1. What are the 5 top gilt funds in India?

Based on the 5-yr CAGR, the top 5 gilt funds in India:
(a) ICICI Pru Gilt Fund
(b) SBI Magnum Gilt Fund
(c) DSP Gilt Fund
(d) Edelweiss Government Securities Fund
(e) Bandhan G-Sec-Invest

Note: This information is intended for educational purposes and should not be construed as a recommendation or advice.

2. Where do gilt mutual funds invest?

Gilt mutual funds invest primarily in government securities, including bonds issued by the central and state governments. These funds are considered low-risk since they are backed by the government.

3. Is a gilt fund better than a fixed deposit?

Gilt funds can offer higher returns compared to fixed deposits in a falling interest rate environment.

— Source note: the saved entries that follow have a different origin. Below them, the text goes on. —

-- ==== Sys2Proof/Machine/SpecialFn.lean ====
section
/-! DEFINITION. The special functions (R258 to R260): the tables of Taylor coefficients with a 40-bit significand,
the exact reference values, and the results in FP32. The coefficients are formed from fixed-point values of 400
fraction bits (log 5). -/

namespace Sys2Proof.Machine

/-- Fraction bits of the working values. -/
def fxS : Nat := 400
def fxOne : Int := (2 ^ fxS : Nat)
/-- The product of two fixed-point values. -/
def fxMul (a b : Int) : Int := a * b / fxOne
/-- The quotient of two fixed-point values. -/
def fxDiv (a b : Int) : Int := a * fxOne / b
/-- The fixed-point value of `n` / `d`. -/
def fxRat (n : Int) (d : Nat) : Int := n * fxOne / d

/-- A sum of a power series: term k+1 is `f k` of term k. -/
def fxSeries (f : Nat → Int → Int) : Nat → Nat → Int → Int
  | 0, _, t => t
  | n + 1, k, t => t + fxSeries f n (k + 1) (f k t)

/-- atanh(y) of a fixed-point `y` with |y| ≤ 1/3: a sum over odd powers. -/
def fxAtanhGo (y2 : Int) : Nat → Nat → Int → Int
  | 0, _, _ => 0
  | n + 1, k, p => p / (2 * k + 1 : Nat) + fxAtanhGo y2 n (k + 1) (fxMul p y2)
def fxAtanh (y : Int) : Int := fxAtanhGo (fxMul y y) 140 0 y
/-- ln 2 = 2 atanh(1/3). -/
def fxLn2 : Int := 2 * fxAtanh (fxRat 1 3)
/-- ln of a fixed-point value between 1/2 and 2. -/
def fxLn (x : Int) : Int := 2 * fxAtanh (fxDiv (x - fxOne) (x + fxOne))

/-- atan(1/q) for the Machin formula. -/
def fxAtanInvGo (q2 : Int) : Nat → Nat → Int → Int
  | 0, _, _ => 0
  | n + 1, k, p => (if k % 2 = 0 then p / (2 * k + 1 : Nat) else -(p / (2 * k + 1 : Nat))) + fxAtanInvGo q2 n (k + 1) (p / q2)
def fxAtanInv (q : Nat) : Int := fxAtanInvGo ((q * q : Nat) : Int) 100 0 (fxOne / q)
/-- pi = 16 atan(1/5) - 4 atan(1/239). -/
def fxPi : Int := 16 * fxAtanInv 5 - 4 * fxAtanInv 239

/-- Squared `n` times. -/
def fxSqN : Nat → Int → Int
  | 0, x => x
  | n + 1, x => fxSqN n (fxMul x x)
/-- e^x of a fixed-point `x` with |x| ≤ 128: a Taylor sum at x / 512, squared 9 times. -/
def fxExp (x : Int) : Int := fxSqN 9 (fxSeries (fun k t => fxMul t (x / 512) / (k + 1 : Nat)) 70 0 fxOne)
/-- sin and cos of a fixed-point value up to 2. -/
def fxSin (x : Int) : Int := fxSeries (fun k t => -(fxMul (fxMul t x) x) / ((2 * k + 2) * (2 * k + 3) : Nat)) 60 0 x
def fxCos (x : Int) : Int := fxSeries (fun k t => -(fxMul (fxMul t x) x) / ((2 * k + 1) * (2 * k + 2) : Nat)) 60 0 fxOne

/-- A working value rounded to nearest, ties to even, to a 40-bit significand (R259). What lies below 2^-340 is an
exact zero. -/
def coef40 (v : Int) : Int × Int :=
  if v.natAbs < 2 ^ (fxS - 340) then (0, 0)
  else
    let u : Int := (Nat.log2 v.natAbs : Int) - 39
    let (a, r, d) := Mag.over ⟨v.natAbs, 0, 1⟩ u
    let a' : Nat := if roundUp 0 0 false (decide (a % 2 = 1)) r d then a + 1 else a
    (if v < 0 then -(a' : Int) else a', u - (fxS : Int))

/-- The functions that have a table (R260). -/
inductive TabFn | exp2 | log2 | sinp | tanh | sigm
  deriving DecidableEq, Repr

/-- The coefficients m = 0 to 4 of a function at the table point `n` / `d` (R259). -/
def tabCoefs (f : TabFn) (n : Int) (d : Nat) : List Int :=
  let x := fxRat n d
  match f with
  | .exp2 =>
    let c0 := fxExp (fxMul x fxLn2)
    let c1 := fxMul c0 fxLn2
    let c2 := fxMul c1 fxLn2 / 2
    let c3 := fxMul c2 fxLn2 / 3
    [c0, c1, c2, c3, fxMul c3 fxLn2 / 4]
  | .log2 =>
    let i := fxDiv fxOne x
    let c1 := fxDiv i fxLn2
    let p2 := fxMul c1 i
    let p3 := fxMul p2 i
    [fxDiv (fxLn x) fxLn2, c1, -p2 / 2, p3 / 3, -(fxMul p3 i) / 4]
  | .sinp =>
    let a := fxMul fxPi x
    let s := if n = 0 then 0 else fxSin a
    let c := if 2 * n = d then 0 else fxCos a
    let p2 := fxMul fxPi fxPi
    let p3 := fxMul p2 fxPi
    [s, fxMul c fxPi, -(fxMul s p2) / 2, -(fxMul c p3) / 6, fxMul s (fxMul p3 fxPi) / 24]
  | .tanh =>
    let e := fxExp (2 * x)
    let t := if n = 0 then 0 else fxDiv (e - fxOne) (e + fxOne)
    let s := fxOne - fxMul t t
    let t2 := fxMul t t
    [t, s, -(fxMul t s), fxMul s (3 * t2 - fxOne) / 3, fxMul (fxMul s t) (2 * fxOne - 3 * t2) / 3]
  | .sigm =>
    let e := fxExp x
    let g := fxDiv e (fxOne + e)
    let s := fxMul g (fxOne - g)
    let h := if n = 0 then 0 else fxMul s (fxOne - 2 * g)
    [g, s, h / 2, fxMul s (fxOne - 6 * s) / 6, fxMul h (fxOne - 12 * s) / 24]

/-- A product of two signed dyadics. -/
def mulDy (a b : Int × Int) : Int × Int := (a.1 * b.1, a.2 + b.2)

/-- P(f, x0, r) by Horner's rule, exactly (R259). -/
def tabP (f : TabFn) (n : Int) (d : Nat) (r : Int × Int) : Int × Int :=
  (tabCoefs f n d).foldr (fun c acc => addDy (coef40 c) (mulDy acc r)) (0, 0)

/-- floor of a signed dyadic. -/
def floorDy (a : Int × Int) : Int :=
  if 0 ≤ a.2 then a.1 * (2 ^ a.2.toNat : Nat) else a.1 / (2 ^ (-a.2).toNat : Nat)
def negDy (a : Int × Int) : Int × Int := (-a.1, a.2)
def subDy (a b : Int × Int) : Int × Int := addDy a (negDy b)
def absDy (a : Int × Int) : Int × Int := ((a.1.natAbs : Int), a.2)
/-- a < b of signed dyadics. -/
def ltDy (a b : Int × Int) : Bool := decide ((subDy a b).1 < 0)
/-- |a| mod 2. -/
def mod2Dy (a : Int × Int) : Int × Int :=
  let b := absDy a
  if 1 ≤ b.2 then (0, 0) else (b.1 % (2 ^ (1 - b.2).toNat : Nat), b.2)

/-- SINREF of R260. -/
def sinref (z : Int × Int) : Int × Int :=
  let y := mod2Dy z
  let s0 : Int := if z.1 < 0 then -1 else 1
  let (y, s) := if ltDy y (1, 0) then (y, s0) else (subDy y (1, 0), -s0)
  let y := if ltDy (1, -1) y then subDy (1, 0) y else y
  let j := floorDy (addDy (mulDy (128, 0) y) (1, -1))
  mulDy (s, 0) (tabP .sinp j 128 (subDy y (j, -7)))

/-- The reference value of VEXP2 (R260). -/
def exp2Ref (x : Int × Int) : Int × Int :=
  let n := floorDy x
  let f := subDy x (n, 0)
  let j := floorDy (mulDy (64, 0) f)
  mulDy (1, n) (tabP .exp2 j 64 (subDy f (j, -6)))

/-- The reference value of VLOG2 for x > 0 (R260): x = 2^n m with 0.75 ≤ m < 1.5. -/
def log2Ref (m : Nat) (e : Int) : Int × Int :=
  let k := Nat.log2 m
  let big := decide (3 * 2 ^ k ≤ 2 * m)
  let sh : Int := if big then (k : Int) + 1 else k
  let mm : Int × Int := ((m : Int), -sh)
  let j := floorDy (addDy (mulDy (64, 0) (subDy mm (1, 0))) (1, -1))
  addDy (e + sh, 0) (tabP .log2 (64 + j) 64 (subDy mm (64 + j, -6)))

/-- The reference value of VTANH (R260). -/
def tanhRef (x : Int × Int) : Int × Int :=
  let a := absDy x
  let v :=
    if !ltDy a (10, 0) then (2 ^ 40 - 1, -40)
    else
      let j := floorDy (addDy (mulDy (64, 0) a) (1, -1))
      tabP .tanh j 64 (subDy a (j, -6))
  if x.1 < 0 then negDy v else v

/-- The reference value of VSIGM (R260). -/
def sigmRef (x : Int × Int) : Int × Int :=
  if !ltDy x (20, 0) then (2 ^ 40 - 1, -40)
  else if ltDy x (-104, 0) then (1, -152)
  else
    let j := floorDy (addDy (mulDy (64, 0) x) (1, -1))
    tabP .sigm j 64 (subDy x (j, -6))

/-- The integer square root by bits: `b` is the weight of the next bit. -/
def isqrtGo (n : Nat) : Nat → Nat → Nat
  | 0, r => r
  | b + 1, r => let c := r + 2 ^ b; isqrtGo n b (if c * c ≤ n then c else r)
def isqrt (n : Nat) : Nat := isqrtGo n (Nat.log2 n / 2 + 1) 0

/-- A dyadic with an even exponent. -/
def evenExp (m : Nat) (e : Int) : Nat × Int := if e % 2 = 0 then (m, e) else (2 * m, e - 1)

/-- √x; an irrational root is held as the midpoint of a 2^-100 interval that contains it, which rounds alike. -/
def sqrtMag (m : Nat) (e : Int) : Mag :=
  let (m, e) := evenExp m e
  let s := isqrt m
  if s * s = m then ⟨s, e / 2, 1⟩
  else ⟨2 * isqrt (m * 4 ^ 100) + 1, e / 2 - 101, 1⟩
/-- 1 / √x, likewise. -/
def rsqrtMag (m : Nat) (e : Int) : Mag :=
  let (m, e) := evenExp m e
  let s := isqrt m
  if s * s = m then ⟨1, -(e / 2), s⟩
  else ⟨2 * isqrt (4 ^ 100 / m) + 1, -(e / 2) - 101, 1⟩

/-- The special functions of Table 12.5. -/
inductive SpFn | exp2 | log2 | rcp | rsq | sqrt | sinp | cosp | tanh | sigm
  deriving DecidableEq, Repr

/-- FP32 codes of the table. -/
def fpZero (neg : Bool) : Cell := if neg then 0x80000000 else 0
def fpInf (neg : Bool) : Cell := tyFP32.infCode neg
def fpOne : Cell := 0x3F800000

/-- A signed dyadic rounded into FP32; an exact zero has the given sign. -/
def roundDy (rc : Rc) (draw : Nat) (zneg : Bool) (v : Int × Int) : Cell × Flags :=
  if v.1 = 0 then (fpZero zneg, 0)
  else roundMag tyFP32 rc draw (decide (v.1 < 0)) ⟨v.1.natAbs, v.2, 1⟩

/-- One special function of one element (R258, Table 12.5). -/
def specialFn (f : SpFn) (rc : Rc) (draw : Nat) (c : Cell) : Cell × Flags :=
  let x := tyFP32.val c
  let nan := tyFP32.nan
  match f, x with
  | _, .nan s => (nan, flagIf s fNV)
  | .exp2, .inf n => (if n then 0 else fpInf false, 0)
  | .log2, .inf n => if n then (nan, fNV) else (fpInf false, 0)
  | .rcp, .inf n => (fpZero n, 0)
  | .rsq, .inf n => if n then (nan, fNV) else (0, 0)
  | .sqrt, .inf n => if n then (nan, fNV) else (fpInf false, 0)
  | .sinp, .inf _ => (nan, fNV)
  | .cosp, .inf _ => (nan, fNV)
  | .tanh, .inf n => (if n then 0xBF800000 else fpOne, 0)
  | .sigm, .inf n => (if n then 0 else fpOne, 0)
  | f, .fin n m e =>
    let dy : Int × Int := (if n then -(m : Int) else m, e)
    if m = 0 then
      match f with
      | .exp2 => (fpOne, 0)
      | .log2 => (fpInf true, fDZ)
      | .rcp => (fpInf n, fDZ)
      | .rsq => (fpInf n, fDZ)
      | .sqrt => (fpZero n, 0)
      | .sinp => (fpZero n, 0)
      | .cosp => (fpOne, 0)
      | .tanh => (fpZero n, 0)
      | .sigm => (0x3F000000, 0)
    else
      match f with
      | .exp2 => roundDy rc draw false (exp2Ref dy)
      | .log2 => if n then (nan, fNV) else roundDy rc draw false (log2Ref m e)
      | .rcp => roundMag tyFP32 rc draw n ⟨1, -e, m⟩
      | .rsq => if n then (nan, fNV) else roundMag tyFP32 rc draw false (rsqrtMag m e)
      | .sqrt => if n then (nan, fNV) else roundMag tyFP32 rc draw false (sqrtMag m e)
      | .sinp => roundDy rc draw n (sinref dy)
      | .cosp => roundDy rc draw false (sinref (subDy (1, -1) (mod2Dy dy)))
      | .tanh => roundDy rc draw n (tanhRef dy)
      | .sigm => roundDy rc draw false (sigmRef dy)

end Sys2Proof.Machine
end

However, they come with interest rate risk, unlike fixed deposits which provide guaranteed returns.

4. What is the difference between a gilt fund and a debt fund?

While both are types of debt funds, gilt funds exclusively invest in government securities, whereas debt funds can invest in a variety of fixed-income securities, including corporate bonds.

5. What is the difference between a gilt fund and a gold fund?

Gilt funds invest in government securities, offering stable returns with low risk. Gold funds invest in gold and gold-related assets, targeting returns based on gold price movements, and carry a different risk profile.